__Problem statement__
What is needed is an exact copy of the line where "have hread := read_writeBytes_zero hbuf (bs" appears plus every later line in the material.

──────── Records supplied

/-- The decoder answers a pair exactly when the four checks pass, and it is the pair of the string's coordinates. -/
theorem decPoint_eq_pair_iff {x y : Nat} : decPoint c bs len = .pair x y ↔
    len = 97 ∧ bs.headD 0#8 = 0x04#8 ∧ decX bs = x ∧ decY bs = y ∧ x < c.p ∧ y < c.p ∧ onCurve c (.aff x y) = true := by
  constructor
  · intro h
    rw [decPoint] at h
    split_ifs at h with hlen htag hrange hon
    obtain ⟨rfl, rfl⟩ := DecResult.pair.inj h
    have ⟨hx, hy⟩ := not_or.1 hrange
    exact ⟨not_not.1 hlen, not_not.1 htag, rfl, rfl, Nat.lt_of_not_ge hx, Nat.lt_of_not_ge hy,
      Bool.eq_true_of_not_eq_false hon⟩
  · rintro ⟨hlen, htag, rfl, rfl, hx, hy, hon⟩
    rw [decPoint_of_canonical hlen htag hx hy, hon, if_neg Bool.noConfusion]

end Decoder

/-- Settles O56: the coordinates of an encoding are the numbers encoded, and a string that passes the tag check is the
encoding of its coordinates. -/
theorem codecRoundTrip : Obligations.CodecRoundTrip := by
  intro c hp
  have hp : c.p ≤ 256 ^ Config.fieldBytes := hp.trans_eq (pow_mul 2 8 48)
  refine ⟨fun x y hx hy hon => ⟨encPoint_length x y, ?decode⟩, fun bs len x y hbs h => ?encode⟩
  case decode =>
    exact decPoint_eq_pair_iff.2
      ⟨rfl, rfl, decX_encPoint (hx.trans_le hp) y, decY_encPoint x (hy.trans_le hp), hx, hy, hon⟩
  case encode =>
    obtain ⟨hlen, htag, rfl, rfl, hx, hy, hon⟩ := decPoint_eq_pair_iff.1 h
    exact ⟨hlen, hx, hy, hon, encPoint_dec hbs htag⟩

/-! ### The string of `BUF` as the decoder sees it (R25, R144) -/

/-- A slice of the bytes of `BUF`. -/
theorem take_drop_readBytes (m : Memory) {k n len : Nat} (h : k + n ≤ len) :
    ((Memory.readBytes m 0 len).drop k).take n = Memory.readBytes m k n := by
  apply List.ext_getElem
  · simp only [List.length_take, List.length_drop, readBytes_length]
    omega
  · intro i _ _
    simp only [List.getElem_take, List.getElem_drop, readBytes_getElem, Nat.zero_add]

/-- The value of 48 bytes of `BUF` is the sum of R15. -/
theorem beInt_readBytes (m : Memory) (k : Nat) : beInt (Memory.readBytes m k 48) = Spec.coordinate m k := by
  rw [beInt_sum, readBytes_length, Spec.coordinate]
  refine Finset.sum_congr rfl fun i hi => ?_
  rw [List.getD_eq_getElem _ _ (by rwa [readBytes_length, ← Finset.mem_range]), readBytes_getElem]

theorem bufString_headD (s : State) : s.bufString.headD 0#8 = Memory.read s.buf 0 := rfl

theorem decX_bufString (s : State) : decX s.bufString = Spec.coordinate s.buf 1 := by
  rw [decX, State.bufString, take_drop_readBytes s.buf (by decide), beInt_readBytes]

theorem decY_bufString (s : State) : decY s.bufString = Spec.coordinate s.buf 49 := by
  rw [decY, State.bufString, take_drop_readBytes s.buf (by decide), beInt_readBytes]

/-! ### `PDEC` (R146) -/

variable {s : State}

theorem exec_pdec_of_err {e : ErrorKind} (h : decPoint s.curve s.bufString s.len.toNat = .err e) (pd : PReg) :
    exec (.pdec pd) s = .next (Spec.report s e.code) := by
  simp only [exec, execPdec, h]
  rfl

theorem exec_pdec_of_pair {x y : Nat} (h : decPoint s.curve s.bufString s.len.toNat = .pair x y) (pd : PReg) :
    exec (.pdec pd) s = .next (Spec.wrPair s pd x y) := by
  simp only [exec, execPdec, h, finishPoint_aff]

/-- The length check on the register `LEN`. -/
theorem len_eq_97_iff : s.len = 97#8 ↔ s.len.toNat = 97 := BitVec.toNat_eq

/-- Settles O43: each clause is what the decoder answers on the bytes of `BUF`. -/
theorem pdecResult : Obligations.PdecResult := by
  intro pd s
  simp only [Spec.decodable, ← onCurve_iff_spec, ← bufString_headD, ← decX_bufString, ← decY_bufString, Ne, len_eq_97_iff]
  refine ⟨fun hlen => ?length, fun hlen htag => ?tag, fun hlen htag hrange => ?range, fun hlen htag hx hy hoff => ?offCurve,
    fun ⟨hlen, htag, hx, hy, hon⟩ => ?pair⟩
  case length => exact exec_pdec_of_err (decPoint_of_length hlen) pd
  case tag => exact exec_pdec_of_err (decPoint_of_tag hlen htag) pd
  case range => exact exec_pdec_of_err (decPoint_of_range hlen htag hrange) pd
  case offCurve =>
    exact exec_pdec_of_err ((decPoint_of_canonical hlen htag hx hy).trans (if_pos (Bool.eq_false_of_not_eq_true hoff))) pd
  case pair => exact exec_pdec_of_pair (decPoint_eq_pair_iff.2 ⟨hlen, htag, rfl, rfl, hx, hy, hon⟩) pd

/-! ### `PENC` and `XENC` (R145, R147) -/

/-- `BUF` after a string is put at its start. -/
theorem read_writeBytes_zero {m : Memory} (hm : m.wf) {bs : List Byte} (hbs : bs.length ≤ 97) (k : Nat) :
    Memory.read (Memory.writeBytes m 0 bs) k = if k < bs.length then bs.getD k 0#8 else Memory.read m k := by
  have hk : 0 ≤ k ∧ k < 0 + bs.length ∧ k < Config.bufBytes ↔ k < bs.length := by simp only [Config.bufBytes]; omega
  simp only [read_writeBytes bs m hm, hk, Nat.sub_zero]

variable {ps1 : PReg}

theorem exec_penc_of_inf (h : (s.pt.get ps1).inf = true) : exec (.penc ps1) s = .next (Spec.report s 0x20#8) := by
  simp only [exec, execPenc, readPoint_inf h, ptNorm]
  rfl

theorem exec_xenc_of_inf (h : (s.pt.get ps1).inf = true) : exec (.xenc ps1) s = .next (Spec.report s 0x20#8) := by
  simp only [exec, execXenc, readPoint_inf h, ptNorm]
  rfl

theorem exec_penc_of_finite (h : (s.pt.get ps1).inf = false) :
    exec (.penc ps1) s = .next (Spec.success (s.putString
      (encPoint ((s.pt.get ps1).x.toNat % s.curve.p) ((s.pt.get ps1).y.toNat % s.curve.p)) 97#8) ⟨false, false, false⟩) := by
  simp only [exec, execPenc, readPoint_aff h, ptNorm, fred_natCast]
  rfl

theorem exec_xenc_of_finite (h : (s.pt.get ps1).inf = false) :
    exec (.xenc ps1) s = .next (Spec.success (s.putString
      (encX ((s.pt.get ps1).x.toNat % s.curve.p)) 48#8) ⟨false, false, false⟩) := by
  simp only [exec, execXenc, readPoint_aff h, ptNorm, fred_natCast]
  rfl

/-- Settles O41: `BUF` is the encoding of the reduced coordinates, which fills it. -/
theorem pencResult : Obligations.PencResult := by
  refine fun ps1 s hbuf => ⟨exec_penc_of_inf, fun hfin => ?_⟩
  have hread := read_writeBytes_zero hbuf
    (encPoint_length ((s.pt.get ps1).x.toNat % s.curve.p) ((s.pt.get ps1).y.toNat % s.curve.p)).le
  simp only [encPoint_length] at hread
  refine ⟨_, wf_writeBytes _ s.buf hbuf 0, exec_penc_of_finite hfin, ?tag, fun i hi => ?x, fun i hi => ?y, fun k hk => ?kept⟩
  case tag => rw [hread, if_pos (by decide), encPoint_tag]
  case x => rw [hread, if_pos (by omega), encPoint_x _ _ hi]
  case y => rw [hread, if_pos (by omega), encPoint_y _ _ hi]
  case kept => rw [hread, if_neg (by omega)]

/-- Settles O42: the string ends at `BUF[47]`. -/
theorem xencResult : Obligations.XencResult := by
  refine fun ps1 s hbuf => ⟨exec_xenc_of_inf, fun hfin => ?_⟩
  have hread := read_writeBytes_zero hbuf (bs := encX ((s.pt.get ps1).x.toNat % s.curve.p)) (by rw [encX_length]; decide)
  simp only [encX_length] at hread
  refine ⟨_, wf_writeBytes _ s.buf hbuf 0, exec_xenc_of_finite hfin, fun i hi => ?x, fun k hk => ?kept⟩
  case x => rw [hread, if_pos hi, encX_getD _ hi]
  case kept => rw [hread, if_neg (by omega)]

end Sys2Proof.Proofs
end

section
/-!
PROOFS. The host sequences of commands (spec/44_host_sequences.md R160 to R164): what a program does line by line, with a
rule for a command and its `WAIT` and one for each check between commands, and the five pseudo-instructions over these rules.
-/

namespace Sys2Proof.Proofs

open Sys2Proof.Machine Sys2Proof.Laws

/-! ### A line, the end and a command of a program (R160, R214) -/

section Programs

variable {s t : State} {i : Instr}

────────────────

__Answer space__
  have hread := read_writeBytes_zero hbuf (bs := encX ((s.pt.get ps1).x.toNat % s.curve.p)) (by rw [encX_length]; decide)
  simp only [encX_length] at hread
  refine ⟨_, wf_writeBytes _ s.buf hbuf 0, exec_xenc_of_finite hfin, fun i hi => ?x, fun k hk => ?kept⟩
  case x => rw [hread, if_pos hi, encX_getD _ hi]
  case kept => rw [hread, if_neg (by omega)]

end Sys2Proof.Proofs
end

section
/-!
PROOFS. The host sequences of commands (spec/44_host_sequences.md R160 to R164): what a program does line by line, with a
rule for a command and its `WAIT` and one for each check between commands, and the five pseudo-instructions over these rules.
-/

namespace Sys2Proof.Proofs

open Sys2Proof.Machine Sys2Proof.Laws

/-! ### A line, the end and a command of a program (R160, R214) -/

section Programs

variable {s t : State} {i : Instr}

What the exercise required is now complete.